Saved entries
____________

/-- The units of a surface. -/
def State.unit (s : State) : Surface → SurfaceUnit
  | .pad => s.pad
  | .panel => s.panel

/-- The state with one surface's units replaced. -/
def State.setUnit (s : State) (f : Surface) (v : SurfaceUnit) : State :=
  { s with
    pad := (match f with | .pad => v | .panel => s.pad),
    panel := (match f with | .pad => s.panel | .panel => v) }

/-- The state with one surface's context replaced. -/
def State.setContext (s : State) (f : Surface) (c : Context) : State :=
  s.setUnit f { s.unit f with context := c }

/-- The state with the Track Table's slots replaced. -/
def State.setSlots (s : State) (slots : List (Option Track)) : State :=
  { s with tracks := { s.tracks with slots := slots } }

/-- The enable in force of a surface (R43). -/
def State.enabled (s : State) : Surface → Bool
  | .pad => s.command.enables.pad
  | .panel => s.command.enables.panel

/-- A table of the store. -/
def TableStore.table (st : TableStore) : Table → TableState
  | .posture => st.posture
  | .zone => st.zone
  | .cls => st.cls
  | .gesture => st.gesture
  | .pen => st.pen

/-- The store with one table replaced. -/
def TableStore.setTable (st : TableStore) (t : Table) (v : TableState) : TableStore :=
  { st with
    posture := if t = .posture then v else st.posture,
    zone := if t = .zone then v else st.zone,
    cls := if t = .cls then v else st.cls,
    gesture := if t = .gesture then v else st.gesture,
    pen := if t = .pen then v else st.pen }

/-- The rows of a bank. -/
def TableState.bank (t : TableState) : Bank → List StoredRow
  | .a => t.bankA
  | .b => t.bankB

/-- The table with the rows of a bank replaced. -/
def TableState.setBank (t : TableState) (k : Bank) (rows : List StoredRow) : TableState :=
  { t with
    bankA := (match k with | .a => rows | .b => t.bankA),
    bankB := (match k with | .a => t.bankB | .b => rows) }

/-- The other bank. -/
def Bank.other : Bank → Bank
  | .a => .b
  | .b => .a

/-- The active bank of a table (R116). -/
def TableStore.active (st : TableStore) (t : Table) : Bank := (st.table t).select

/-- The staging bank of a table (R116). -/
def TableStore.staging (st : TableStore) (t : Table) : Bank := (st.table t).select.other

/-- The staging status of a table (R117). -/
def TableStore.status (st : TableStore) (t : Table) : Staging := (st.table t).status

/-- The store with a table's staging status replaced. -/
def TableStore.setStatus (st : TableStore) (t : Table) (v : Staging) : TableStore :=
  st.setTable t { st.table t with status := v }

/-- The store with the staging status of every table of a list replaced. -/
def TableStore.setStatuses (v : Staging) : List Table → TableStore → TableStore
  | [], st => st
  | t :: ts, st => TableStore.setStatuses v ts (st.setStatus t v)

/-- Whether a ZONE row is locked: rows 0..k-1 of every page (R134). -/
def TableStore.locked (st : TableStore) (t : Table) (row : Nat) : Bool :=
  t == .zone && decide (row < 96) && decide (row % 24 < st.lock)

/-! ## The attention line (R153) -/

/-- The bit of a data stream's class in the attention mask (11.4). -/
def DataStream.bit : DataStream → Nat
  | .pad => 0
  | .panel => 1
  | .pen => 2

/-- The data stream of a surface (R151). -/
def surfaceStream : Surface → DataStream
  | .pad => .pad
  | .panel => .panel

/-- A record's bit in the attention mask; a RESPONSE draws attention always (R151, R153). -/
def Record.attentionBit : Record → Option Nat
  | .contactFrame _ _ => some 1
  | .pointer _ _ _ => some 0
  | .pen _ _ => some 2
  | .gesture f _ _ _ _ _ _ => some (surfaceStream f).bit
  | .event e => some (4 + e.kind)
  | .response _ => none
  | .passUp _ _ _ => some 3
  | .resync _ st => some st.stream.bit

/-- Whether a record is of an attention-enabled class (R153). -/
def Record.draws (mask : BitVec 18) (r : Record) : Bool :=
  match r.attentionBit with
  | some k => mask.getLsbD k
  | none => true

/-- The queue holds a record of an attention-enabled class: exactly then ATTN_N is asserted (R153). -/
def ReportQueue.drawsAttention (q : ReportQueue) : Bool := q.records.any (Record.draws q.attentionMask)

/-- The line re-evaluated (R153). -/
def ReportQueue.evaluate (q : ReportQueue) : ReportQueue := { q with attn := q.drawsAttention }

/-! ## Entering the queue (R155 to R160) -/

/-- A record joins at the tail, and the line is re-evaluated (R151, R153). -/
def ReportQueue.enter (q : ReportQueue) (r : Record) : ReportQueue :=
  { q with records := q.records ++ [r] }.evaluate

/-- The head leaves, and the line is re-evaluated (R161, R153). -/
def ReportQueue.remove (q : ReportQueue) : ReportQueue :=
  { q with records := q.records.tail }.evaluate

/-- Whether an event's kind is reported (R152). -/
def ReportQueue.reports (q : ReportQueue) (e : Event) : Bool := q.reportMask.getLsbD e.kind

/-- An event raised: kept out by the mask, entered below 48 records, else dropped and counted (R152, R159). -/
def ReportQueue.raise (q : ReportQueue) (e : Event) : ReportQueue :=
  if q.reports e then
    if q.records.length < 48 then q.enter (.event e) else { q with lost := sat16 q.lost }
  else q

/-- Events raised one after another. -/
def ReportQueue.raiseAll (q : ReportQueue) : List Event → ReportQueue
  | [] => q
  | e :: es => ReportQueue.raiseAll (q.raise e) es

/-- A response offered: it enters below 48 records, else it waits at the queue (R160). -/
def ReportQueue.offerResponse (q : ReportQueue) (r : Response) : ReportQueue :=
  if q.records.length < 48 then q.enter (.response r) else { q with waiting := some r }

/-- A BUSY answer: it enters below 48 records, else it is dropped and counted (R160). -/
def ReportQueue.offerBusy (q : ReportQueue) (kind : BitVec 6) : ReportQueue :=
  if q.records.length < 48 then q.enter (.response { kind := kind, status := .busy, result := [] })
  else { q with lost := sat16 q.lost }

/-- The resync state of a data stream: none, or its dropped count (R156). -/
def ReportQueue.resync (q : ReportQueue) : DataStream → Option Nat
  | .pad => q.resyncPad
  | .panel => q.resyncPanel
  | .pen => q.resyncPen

____________

## ASSIGNED TASK
The line above containing "def State.setUnit (s", the line containing "zone := if t", and every line between them are to be transcribed exactly; no other line is wanted.

## FINISHED EXERCISE
def State.setUnit (s : State) (f : Surface) (v : SurfaceUnit) : State :=
  { s with
    pad := (match f with | .pad => v | .panel => s.pad),
    panel := (match f with | .pad => s.panel | .panel => v) }

/-- The state with one surface's context replaced. -/
def State.setContext (s : State) (f : Surface) (c : Context) : State :=
  s.setUnit f { s.unit f with context := c }

/-- The state with the Track Table's slots replaced. -/
def State.setSlots (s : State) (slots : List (Option Track)) : State :=
  { s with tracks := { s.tracks with slots := slots } }

/-- The enable in force of a surface (R43). -/
def State.enabled (s : State) : Surface → Bool
  | .pad => s.command.enables.pad
  | .panel => s.command.enables.panel

/-- A table of the store. -/
def TableStore.table (st : TableStore) : Table → TableState
  | .posture => st.posture
  | .zone => st.zone
  | .cls => st.cls
  | .gesture => st.gesture
  | .pen => st.pen

/-- The store with one table replaced. -/
def TableStore.setTable (st : TableStore) (t : Table) (v : TableState) : TableStore :=
  { st with
    posture := if t = .posture then v else st.posture,
    zone := if t = .zone then v else st.zone,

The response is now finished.